Totally agree.  Parameters in a dataset then generate the macro call with those parameters rather than trying to acertain after the event.  Seems a bit of a dubious macro setup in the first place.  Just pass a dataset of tables in rather than an expanding text string.  Makes the call simpler and neater:

%check (table_list=work.table_list...);

gyambqt
Obsidian | Level 7

hi kurt, the table names is unknown And there could be  more than 1000 log files out there each contain same or different table. I have to use regular expression because other information need to be extracted from the log files. The data step b is only part of the program for demonstration.

actually I want to know how to use regulat expression to select information in multiple lines.

i have tried \n to read new line. But it doesn't work.

RW9
Diamond | Level 26 RW9
Diamond | Level 26

So your not actually running the programs yourself then?  The reason being is that you will find you life is easier if you setup the run side of things to capture any information you need, if special information is required, then put it out to the log in a set way e.g.

[FOR REPORT] Paramters passed to XYZ macro are: X Y Z

Then its simplified to get this information.  Also at run time you can change your running system, instead of putting things like paratemers into a program, collect the information as metadata in datasets, then generate the code from that.

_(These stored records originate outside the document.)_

/-- D_I (or D_C in DC_SUPPLY mode) and D_Q of a demodulated pair in units of 2^−31 of full scale (R72, R73, R75). -/
def damping (s : State) (c k : Nat) (i q : Int) : Int × Int :=
  let p := c / 2
  let oi := toSigned 32 (s.get F.MEAS_CHn_OFFS_I_OFFS c)
  let oq := toSigned 32 (s.get F.MEAS_CHn_OFFS_Q_OFFS c)
  if excMode s p = mDc then (satSigned 40 ((i - oi) * 256), satSigned 40 (Config.dqInDc q))
  else
    let neg := invertedAt s p k
    let i := if neg then -(i - oi) else i - oi
    let q := if neg then -(q - oq) else q - oq
    let ph := rotPhase s c
    let ir := i * cosQ ph + q * sinQ ph
    let qr := q * cosQ ph - i * sinQ ph
    let ref : Int := s.get F.MEAS_CHn_REF_REF_AMP c * 2 ^ 77
    (satSigned 40 (qdiv ((ref - ir) * fullScale) ref), satSigned 40 (qdiv (-qr * fullScale) ref))

/-- Inputs of the standard curves 1 to 11 at L = 0 and at L = 0.500, in units of 10^−5 (R83). -/
def curvePoints (n : Nat) : Int × Int :=
  match n with
  | 1 => (0, 18000) | 2 => (0, 22000) | 3 => (0, 15000) | 4 => (0, 12000) | 5 => (0, 9000) | 6 => (0, 11000)
  | 7 => (0, 14000) | 8 => (0, 30000) | 9 => (21875, 43750) | 10 => (12500, 62500) | _ => (37500, 18750)

/-- A standard curve: the straight line clamped to its span, to the nearest LSB. -/
def standardCurve (n : Nat) (x : Int) : Int :=
  let (x0, x50) := curvePoints n
  let num := x * 100000 - x0 * fullScale
  let den := 2 * (x50 - x0)
  let l := if 0 < den then nearest num den else nearest (-num) (-den)
  satSigned 40 (max 0 (min fullScale l))

/-- A user curve (R85). Of a span that is not positive, which a STATIC write in COMMISSIONING can leave in force, the rule gives no value: a
free one (DESIGN CHOICE, log entry 116). -/
def userCurve (s : State) (u : Nat) (x : Int) : Int :=
  let dmin := toSigned 14 (s.get F.MEAS_UCURVEu_CFG_D_MIN u) * 2 ^ 26
  let dmax := toSigned 14 (s.get F.MEAS_UCURVEu_CFG_D_MAX u) * 2 ^ 26
  let knot := fun j => toSigned 32 (s.get (F.MEAS_UCURVEu_KNOTj_KNOT.offB (0x100 * 8 * u)) j) * 256
  let span := dmax - dmin
  if span ≤ 0 then satSigned 40 (Config.divZero x)
  else
    let x := max dmin (min dmax x)
    let j := ((x - dmin) * 32 / span).toNat
    if 32 ≤ j then satSigned 40 (knot 32)
    else
      let fr := (x - dmin) * 32 - j * span
      satSigned 40 (nearest (knot j * span + fr * (knot (j + 1) - knot j)) span)

/-- The curve a channel selects applied to its inputs. The reserved INPUT = 3, which a STATIC write in COMMISSIONING can leave in force, takes
D_I (DESIGN CHOICE, log entry 116). -/
def linearise (s : State) (c : Nat) (di dq : Int) : Int :=
  let n := s.get F.MEAS_CHn_CFG_CURVE c
  if n = 0 then di
  else if n < 12 then standardCurve n (if n = 8 then dq else di)
  else
    let u := n - 12
    userCurve s u (if s.get F.MEAS_UCURVEu_CFG_INPUT u = 1 then dq else di)

/-! ### Tags (R76, R77) -/

/-- Two closed intervals of ticks overlap. -/
def overlaps (a b c d : Nat) : Bool := decide (a ≤ d) && decide (c ≤ b)

/-- The monitor's reason for a flagged interval that overlaps a sample. -/
def invalidReason (ch : Chan) (k : Nat) : Option Nat :=
  let a := 1250 * k
  let b := 1250 * k + 1249
  match ch.mon with
  | some (t, r) => if t ≤ b then some r else ((ch.inval.find? (fun v => overlaps v.1 v.2.1 a b)).map (·.2.2))
  | none => (ch.inval.find? (fun v => overlaps v.1 v.2.1 a b)).map (·.2.2)

/-- A clamp of either pin of a channel conducts in a sample's interval. -/
def clampedAt (s : State) (c k : Nat) : Bool :=
  let one := fun (x : Pin) =>
    (match x.from_ with | some t => overlaps t x.last (1250 * k) (1250 * k + 1249) | none => false)
      || x.ivs.any (fun v => overlaps v.1 v.2 (1250 * k) (1250 * k + 1249))
  one (s.pin (2 * c)) || one (s.pin (2 * c + 1))

/-- OVERRANGE, the reason of an INVALID sample that no monitor episode explains (R96). -/
def rOverrange : Nat := 3
def rClamp : Nat := 4
def rXbar : Nat := 12

/-- The tag of a sample, and the reason it carries towards FAULTY. -/
def tagOf (s : State) (c k : Nat) : Nat × Nat :=
  if settling (s.point (c / 2)) k then (1, 0)
  else
    let inv := match invalidReason (s.chan c) k with | some r => some r | none => if (s.chan c).ovr.contains k then some rOverrange else none
    let cl := clampedAt s c k
    match inv with
    | some r => (2 + 4 * b2n cl, r)
    | none => if cl then (4, rClamp) else (0, 0)

/-! ### Clearing of faults (R113), and the tags as they are fixed (R95) -/

/-- An armed CLEAR lapses. -/
def clearLapse (s : State) (c : Nat) : State :=
  if s.flag F.SUP_CHn_FAULT_CLR_ARMED c then
    (s.lower F.SUP_CHn_FAULT_CLR_ARMED c).raise F.SUP_STATUS_CLEAR_LAPSE
  else s

/-- The number of a list's indexes that follow one another upwards from the one after `k`, at most three, and downwards. -/
def runUp (l : List Nat) (k : Nat) : Nat :=
  if !l.contains (k + 1) then 0 else if !l.contains (k + 2) then 1 else if !l.contains (k + 3) then 2 else 3
def runDown (l : List Nat) (k : Nat) : Nat :=
  if k < 1 ∨ !l.contains (k - 1) then 0 else if k < 2 ∨ !l.contains (k - 2) then 1 else if k < 3 ∨ !l.contains (k - 3) then 2 else 3

/-- One more index makes a run of three in a list of indexes. -/
def makesThree (l : List Nat) (k : Nat) : Bool :=
  let a := runDown l k
  let b := runUp l k
  decide (2 ≤ a + b) && decide (a < 3) && decide (b < 3)

/-- The causes of a sample's INVALID or CLAMP tag with the reason each leads to (R112): the monitor episodes that it overlaps, an
overrange, a clamp. -/
def causesAt (s : State) (c k : Nat) : List (Nat × Nat) :=
  let ch := s.chan c
  let eps := (match ch.mon with | some m => [(m.1, 1250 * (k + 1), m.2)] | none => []) ++ ch.inval
  ((eps.filter (fun v => overlaps v.1 v.2.1 (1250 * k) (1250 * k + 1249))).map (fun v => (v.1 + 2, v.2.2)))
    ++ (if ch.ovr.contains k then [(1, rOverrange)] else []) ++ (if clampedAt s c k then [(0, rClamp)] else [])

/-- A cause of a sample's tag taken into account (R96, R112): its third sample in a row makes it a cause of FAULTY, which is the later
one, and journaled, where the channel is FAULTY. -/
def causeBad (s : State) (c k : Nat) (x : Nat × Nat) : State :=
  let ch := s.chan c
  let l := (ch.causes.filter (fun v => v.2 == x.1)).map (·.1)
  if l.contains k then s
  else
    let own := match ch.mon with | some m => m.1 + 2 == x.1 | none => false
    let s := s.updChan c (fun ch => { ch with causes := (k, x.1) :: ch.causes.filter (fun v => decide (k < v.1 + 8)) })
    if !makesThree l k then s
    else
      let known := own && ch.monFaulted
      let s := s.updChan c (fun ch => { ch with monFaulted := ch.monFaulted || own })
      if known then s else makeFaulty s c x.2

Otherwise you could be searching for quite a bit of complex text to find what you are looking for, e.g. macro resolved text could have all kinds of spacing, line overlaps and other things, quotes will become difficult etc.

Most companies I have seen have a log checker, but these are built to pick up on the specific items thrown in the log, e.g. ERROR:, WARNING:, NOTE:, and thus are generally quite simple.  Personally I would follow that approach.

gyambqt
Obsidian | Level 7

HI RW9,

I have no control to the macro check in the originally sas program.

but i need to pull out information about tables has been included in the log file after the original sas program run.

what I need to achieve is to modify the regular expression I have used in data step 2 which has been highlighted with dark color above to capture information from dataset a.

Peter_L
Quartz | Level 8

As a general approach, I would read the data one line at a time. Write a regex to recognise the line containing %check and another to recognise the line with the closing brace. Set a state variable when you see the %check to indicate that you are in the list of table names. Use additional regexes and tests of the state variable within the list to distinguish the table names (all caps words with _) from the other parts containing = characters. When your regexes recognise a table name, use the output statement to write a record to your output dataset.

The pseudo-code (not SAS) structure looks like this:

retain inlist

if (regex-function-start) then do

  inlist = 1

  tablename = substring() /* get the name from after the ( */

  output tablename

end;

if (inlist and regex-table-name) then do

  tablename = substring() /* get the name, e.g. without leading spaces */

  output tablename

end

if (regex-function-end) then inlist = 0

As I mentioned in an other post, the awk program is easier to use than SAS for this type of problem. This case is fairly simple, so SAS can do it.

Ksharp
Super User

You can use different Perl Regular Express to pull these out .

Tom
Super User Tom
Super User

Can you explain the problem again?  Without the assumed solution?

I see that you have these questions:

It sounds like you want to scan SAS logs. 

You could write a utility to do this using grep/awk etc or just use a SAS Data step.

It sounds like you want to get something them those logs, perhaps the notes that SAS writes when it generates a data set? 

You might do this with regular expression, but the log messages are regular enough that a simple IF statement is normally all that is needed.

It sounds like you want to scan multiple SAS logs.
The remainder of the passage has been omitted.